In 1958, a military history organization known as the Civil War Round Table recommended that the monument be moved to nearby Grant Park, but the park board denied this request after learning it would cost $230,000 to complete the move. In the mid-1990s, the Chicago Park District fully conserved the monument, a process which included cleaning and treating both the sculpture and pedestal, as well as installing new lighting.

=== 21st century ===
On February 17, 2021, Mayor of Chicago Lori Lightfoot announced that, in an effort to confront the "hard truths of Chicago's racial history", 41 statues, plaques, and works of public art within the city were to be placed under review for possible removal by the Chicago Monuments Project. A potential rationale for the removal of the Grant Monument was that his "American Indian policies were well intentioned, but ultimately disastrous".

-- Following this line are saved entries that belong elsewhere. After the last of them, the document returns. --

-- ==== Sys2Proof/Machine/LoadStore.lean ====
section
/-! DEFINITION. Windows, lane loads and stores, uniform loads, WAITA and PREF (R162 to R190, R198 to R200). -/

namespace Sys2Proof.Machine

/-! ## Sizes and registers of an access (R62) -/

def ldBytes : LdSize → Nat
  | .n8 | .i8 => 1 | .n16 | .i16 => 2 | .b32 => 4 | .b64 => 8 | .b128 => 16
def stBytes : StSize → Nat
  | .n8 => 1 | .n16 => 2 | .b32 => 4 | .b64 => 8 | .b128 => 16
/-- Registers of a value of n bytes. -/
def regsFor (n : Nat) : Nat := if n ≤ 4 then 1 else n / 4
/-- The registers from r that n bytes take. -/
def regRun (r n : Nat) : List Nat := (List.range (regsFor n)).map fun i => r + i
/-- The registers a load writes (R62, R23). -/
def ldRegs (g : Group) (d : Dst) (n : Nat) : List Nat := match d with
  | .v r => regRun (g.ixb + r.val) n
  | .discard => []
/-- The registers a store's data takes. -/
def stRegs (g : Group) (data : Opnd) (n : Nat) : List Nat := match data with
  | .v r => regRun (g.ixb + r.val) n
  | _ => []
/-- The value a lane stores: the low bytes of the operand, or the register run, lowest register lowest (R189). -/
def stValue (g : Group) (data : Opnd) (n l : Nat) : Nat := match data with
  | .v r => ofBytes (((regRun (g.ixb + r.val) n).map fun k => bytesOf 4 (vget g k l).toNat).flatten.take n)
  | _ => (opv g data l).toNat % 256 ^ n
/-- A register of the run fails its check in a lane that reads it (R347). -/
def badRegs (s : State) (lanes : List Nat) (regs : List Nat) : Bool :=
  regs.any fun r => lanes.any fun l => s.issue.pre.vBad.contains (32 * r + l)

/-! ## Loads that have been sent -/

/-- The first register of a destination, or 0 where nothing is written. -/
def dst0 (g : Group) : Dst → Nat
  | .v r => g.ixb + r.val
  | .discard => 0
/-- The destination words of a load of n bytes in lanes (R187). -/
def destWords (g : Group) (d : Dst) (n : Nat) (lanes : List Nat) : List (Nat × Nat) :=
  lanes.flatMap fun l => (ldRegs g d n).map fun r => (l, r)
/-- A load's operation: n bytes in each of some lanes; a carve-out or constant-cache one makes no line request (R177, R183, R187). -/
def loadOp (s : State) (d : Dst) (n : Nat) (lanes : List Nat) (parts : Nat) (flags : Byte) (uncounted : Bool) : State × Nat :=
  newOp s { gid := s.issue.gid, cls := .ld, parts := parts, flags := flags, discard := d = .discard, uncounted := uncounted,
            dests := destWords s.issue.pre d n lanes }
/-- An operation of class ST with a number of parts outstanding. -/
def storeOp (s : State) (parts : Nat) : State × Nat := newOp s { gid := s.issue.gid, cls := .st, parts := parts }
/-- One line of a load is sent: words the L1 holds are captured, one request asks the home for the rest (R172, R189). A poisoned
word that is captured lay in core storage (R354). -/
def sendLoadLine (s : State) (op : Nat) (sz : LdSize) (r : Nat) (line : Nat) (acc : List Acc) : State :=
  let g := s.issue.pre
  let c := g.core
  let n := (ldBytes sz)
  let words := (acc.map fun a => (wordsOf a.pa n).map (· % 32)).flatten.foldl insertNat []
  let st := acc.any (·.stable)
  let held (w : Nat) : Bool := cacheable (128 * line) && (mget (l1Line s c line).words w).isSome
  let missing := words.filter fun w => !held w
  let missing := if cacheable (128 * line) then fillWords s c line missing else missing
  let got := if cacheable (128 * line) then (l1Bytes s c (128 * line) 128).filter fun b => !missing.contains (b.1 / 4 % 32) else []
  let lanes := acc.map fun a => (a.lane, r, a.pa)
  let s := match words.find? fun w => !missing.contains w && ((mget (l1Line s c line).words w).map (·.bad)).getD false with
    | some w => poisonKill s (128 * line + 4 * w) false
    | none => s
  let s := l1Touch s c line
  if missing.isEmpty then send s c (some s.issue.gid) (.core c) (.data (.load op sz lanes got [] st) [] [] false)
  else askLine s c (some s.issue.gid) (homeOf (128 * line)) line missing
    (.load op sz lanes got (if cacheable (128 * line) then missing else []) st)
/-- Lines of a load that need a request (R177). -/
def loadRequests (s : State) (sz : LdSize) (acc : List Acc) : Nat :=
  ((byLine acc).filter fun x => x.2.any fun a =>
    !cacheable a.pa || (wordsOf a.pa (ldBytes sz)).any fun w => (l1Word s s.issue.pre.core (4 * w)).isNone).length
/-- The exact offset of a format M access (R164). -/
def mOffset (g : Group) (off : Opnd) (imm : BitVec 6) (n l : Nat) : Int := ((opv g off l).toNat : Int) + imm.toInt * n
/-- One item a lane. -/
def mItems (g : Group) (off : Opnd) (imm : BitVec 6) (n : Nat) : List Item :=
  (workLanes g).map fun l => { lane := l, off := mOffset g off imm n l, size := n }
/-- Every tier is allowed. -/
def anyTier : Nat → Bool := fun _ => true

/-- LD (R188, R189). -/
def execLd (sz : LdSize) (d : Dst) (win : Fin 8) (off : Opnd) (imm : BitVec 6) (s : State) : Out :=
  let g := s.issue.pre
  .next (withRegs s (opndRegs g off ++ top (ldRegs g d (ldBytes sz))) [off] fun s =>
    match checkAccess (memClass s) win.val (mItems g off imm (ldBytes sz)) false anyTier with
    | .stop s => s
    | .ok s acc u =>
      withRequests s (loadRequests s sz acc) fun s =>
        let (s, op) := loadOp s d (ldBytes sz) (acc.map (·.lane)) (byLine acc).length 0 false
        finishLanes ((byLine acc).foldl (fun s x => sendLoadLine s op sz (dst0 g d) x.1 x.2) s) u)

/-- The bytes that lanes store to a line, the highest lane's standing (R168). -/
def storeCells (g : Group) (data : Opnd) (n : Nat) (acc : List Acc) : Cells Byte :=
  acc.foldl (fun m a => (cellsOf a.pa n (stValue g data n a.lane)).foldl (fun m x => mput m x.1 x.2) m) []
/-- One lane's store into the L1: whole words are set, 1 or 2 bytes merged into a valid word (R172). -/
def l1Store (s : State) (c : Nat) (a : Acc) (n x : Nat) : State :=
  let gid := s.issue.gid
  if n < 4 then
    match l1Word s c a.pa with
    | none => s
    | some w =>
      let sh := 256 ^ (a.pa % 4)
      let v := w.val.toNat
      let v := v % sh + x * sh + v / (sh * 256 ^ n) * (sh * 256 ^ n)
      l1Put s c (a.pa / 128) a.stable [(a.pa / 4 % 32, { w with val := BitVec.ofNat 32 v, dirty := true, by_ := addOnce w.by_ gid })]
  else l1Put s c (a.pa / 128) a.stable ((List.range (n / 4)).map fun i =>
    let old := l1Word s c (a.pa + 4 * i)
    ((a.pa / 4 + i) % 32, { val := BitVec.ofNat 32 (x / 2 ^ (32 * i)), dirty := true,
                            by_ := addOnce ((old.map (·.by_)).getD []) gid, aside := old.bind (·.aside) }))
/-- The lanes whose bytes go onward: 1 and 2 bytes to a word that is not valid, and the fabric and host (R172). -/
def goesOn (s : State) (n : Nat) (a : Acc) : Bool :=
  !cacheable a.pa || (decide (n < 4) && (l1Word s s.issue.pre.core a.pa).isNone)
/-- ST: a fill on its way sets the other missing words of a line that is stored to (R172, R188, R189). -/
def execSt (sz : StSize) (data : Opnd) (win : Fin 8) (off : Opnd) (imm : BitVec 6) (s : State) : Out :=
  let g := s.issue.pre
  let n := (stBytes sz)
  .next (withRegs s (top (stRegs g data n) ++ opndRegs g off) [data, off] fun s =>
    match checkAccess (memClass s) win.val (mItems g off imm n) true anyTier with
    | .stop s => s
    | .ok s acc u =>
      let onward := byLine (acc.filter (goesOn s n))
      withRequests s onward.length fun s =>
        let s := if badRegs s (workLanes g) (stRegs g data n) then poisonKill s 0 false else s
        let here := acc.filter fun a => !goesOn s n a
        let s := stopWords s g.core fun w => acc.any fun a => (wordsOf a.pa n).contains w
        let s := here.foldl (fun s a => l1Store s g.core a n (stValue g data n a.lane)) s
        let (s, op) := storeOp s onward.length
        let s := modOp s op fun o => { o with holdsBar := true }
        finishLanes (onward.foldl (fun s x => send s g.core (some s.issue.gid) (homeOf (128 * x.1))
          (.write (storeCells g data n x.2) [] (some op))) s) u)

/-! ## Scratchpad (R178, R181) -/

/-- The gang size of a group: a node group is in no gang and has its own carve-out alone (R24, R42). -/
def gangSize (s : State) (g : Group) : Nat := if (team s g.team).node.isSome then 1 else (gridOf s g).gang
/-- The team of gang member m (R24). -/
def memberTeam (s : State) (g : Group) (m : Nat) : Nat :=
  let t := team s g.team
  if t.node.isSome then g.team else
  let idx := t.index / (grid s t.grid).gang * (grid s t.grid).gang + m
  ((s.teams.find? fun x => x.2.grid = t.grid && x.2.node.isNone && x.2.index = idx).map (·.1)).getD g.team
/-- The checks of R166 for a carve-out: gang member, alignment, bounds; k runs with the owning team. -/
def withScratch (s : State) (member : Option Nat) (items : List Item) (k : State → Nat → State) : State :=
  let g := s.issue.pre
  match items.head? with
  | none => k s g.team
  | some i0 =>
    if (match member with | some m => decide (gangSize s g ≤ m) | none => false) then
      raiseA s 0x14 (offAddr i0.off) false false i0.lane
    else match items.find? fun i => i.off % (i.size : Int) != 0 with
    | some i => raiseA s 0x13 (offAddr i.off) false false i.lane
    | none =>
      let t := match member with | some m => memberTeam s g m | none => g.team
      match items.find? fun i => decide (i.off < 0) || decide (((team s t).scratch : Int) < i.off + i.size) with
      | some i => raiseA s 0x14 (offAddr i.off) false false i.lane
      | none => k s t
/-- LDS and LDS.gang: a request to the owning array (R181, R189). -/
def loadScratch (s : State) (sz : LdSize) (d : Dst) (member : Option Nat) (off : Opnd) (imm : BitVec 6) : State :=
  let g := s.issue.pre
  withRegs s (opndRegs g off ++ top (ldRegs g d (ldBytes sz))) [off] fun s =>
    let items := mItems g off imm (ldBytes sz)
    withScratch (memClass s) member items fun s t =>
      if items.isEmpty then s
      else
        let (s, op) := loadOp s d (ldBytes sz) (items.map (·.lane)) 1 0 true
        finishLanes (send s g.core (some s.issue.gid) (.core (team s t).core)
          (.sread op t sz (items.map fun i => (i.lane, dst0 g d, i.off.toNat)))) 0
/-- LDS (R188). -/
def execLds (sz : LdSize) (d : Dst) (off : Opnd) (imm : BitVec 6) (s : State) : Out := .next (loadScratch s sz d none off imm)
/-- LDS.gang (R188). -/
def execLdsGang (sz : LdSize) (d : Dst) (mem : Fin 4) (off : Opnd) (imm : BitVec 6) (s : State) : Out :=
  .next (loadScratch s sz d (some mem.val) off imm)
/-- STS (R188). -/
def execSts (sz : StSize) (data : Opnd) (off : Opnd) (imm : BitVec 6) (s : State) : Out :=
  let g := s.issue.pre
  let n := (stBytes sz)
  .next (withRegs s (top (stRegs g data n) ++ opndRegs g off) [data, off] fun s =>
    let items := mItems g off imm n
    withScratch (memClass s) none items fun s t =>
      if items.isEmpty then s
      else
        let s := if badRegs s (workLanes g) (stRegs g data n) then poisonKill s 0 false else s
        let (s, op) := storeOp s 1
        let s := modOp s op fun o => { o with holdsBar := true, uncounted := true }
        let bytes := items.foldl (fun m i =>
          (cellsOf i.off.toNat n (stValue g data n i.lane)).foldl (fun m x => mput m x.1 x.2) m) []
        finishLanes (send s g.core (some s.issue.gid) (.core (team s t).core) (.swrite op t bytes)) 0)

Lightfoot's decision was met with widespread criticism from historians and other government officials. John O. McGinnis, a professor at Northwestern University Pritzker School of Law, pushed back against the monument's potential removal, saying that "[n]o general was more responsible for the Union's victory in the Civil War than was Grant." Kate Masur, another professor at Northwestern, argued against the "well intentioned, but ultimately disastrous" label, saying instead that Grant's personal policy towards American Indians was progressive for its time, and was hindered by other government officials. Tim Butler and Darin LaHood, members of the Illinois House of Representatives, both argued at once against the removal of statues dedicated to Grant or to Abraham Lincoln, as did the editorial board of the Chicago Tribune.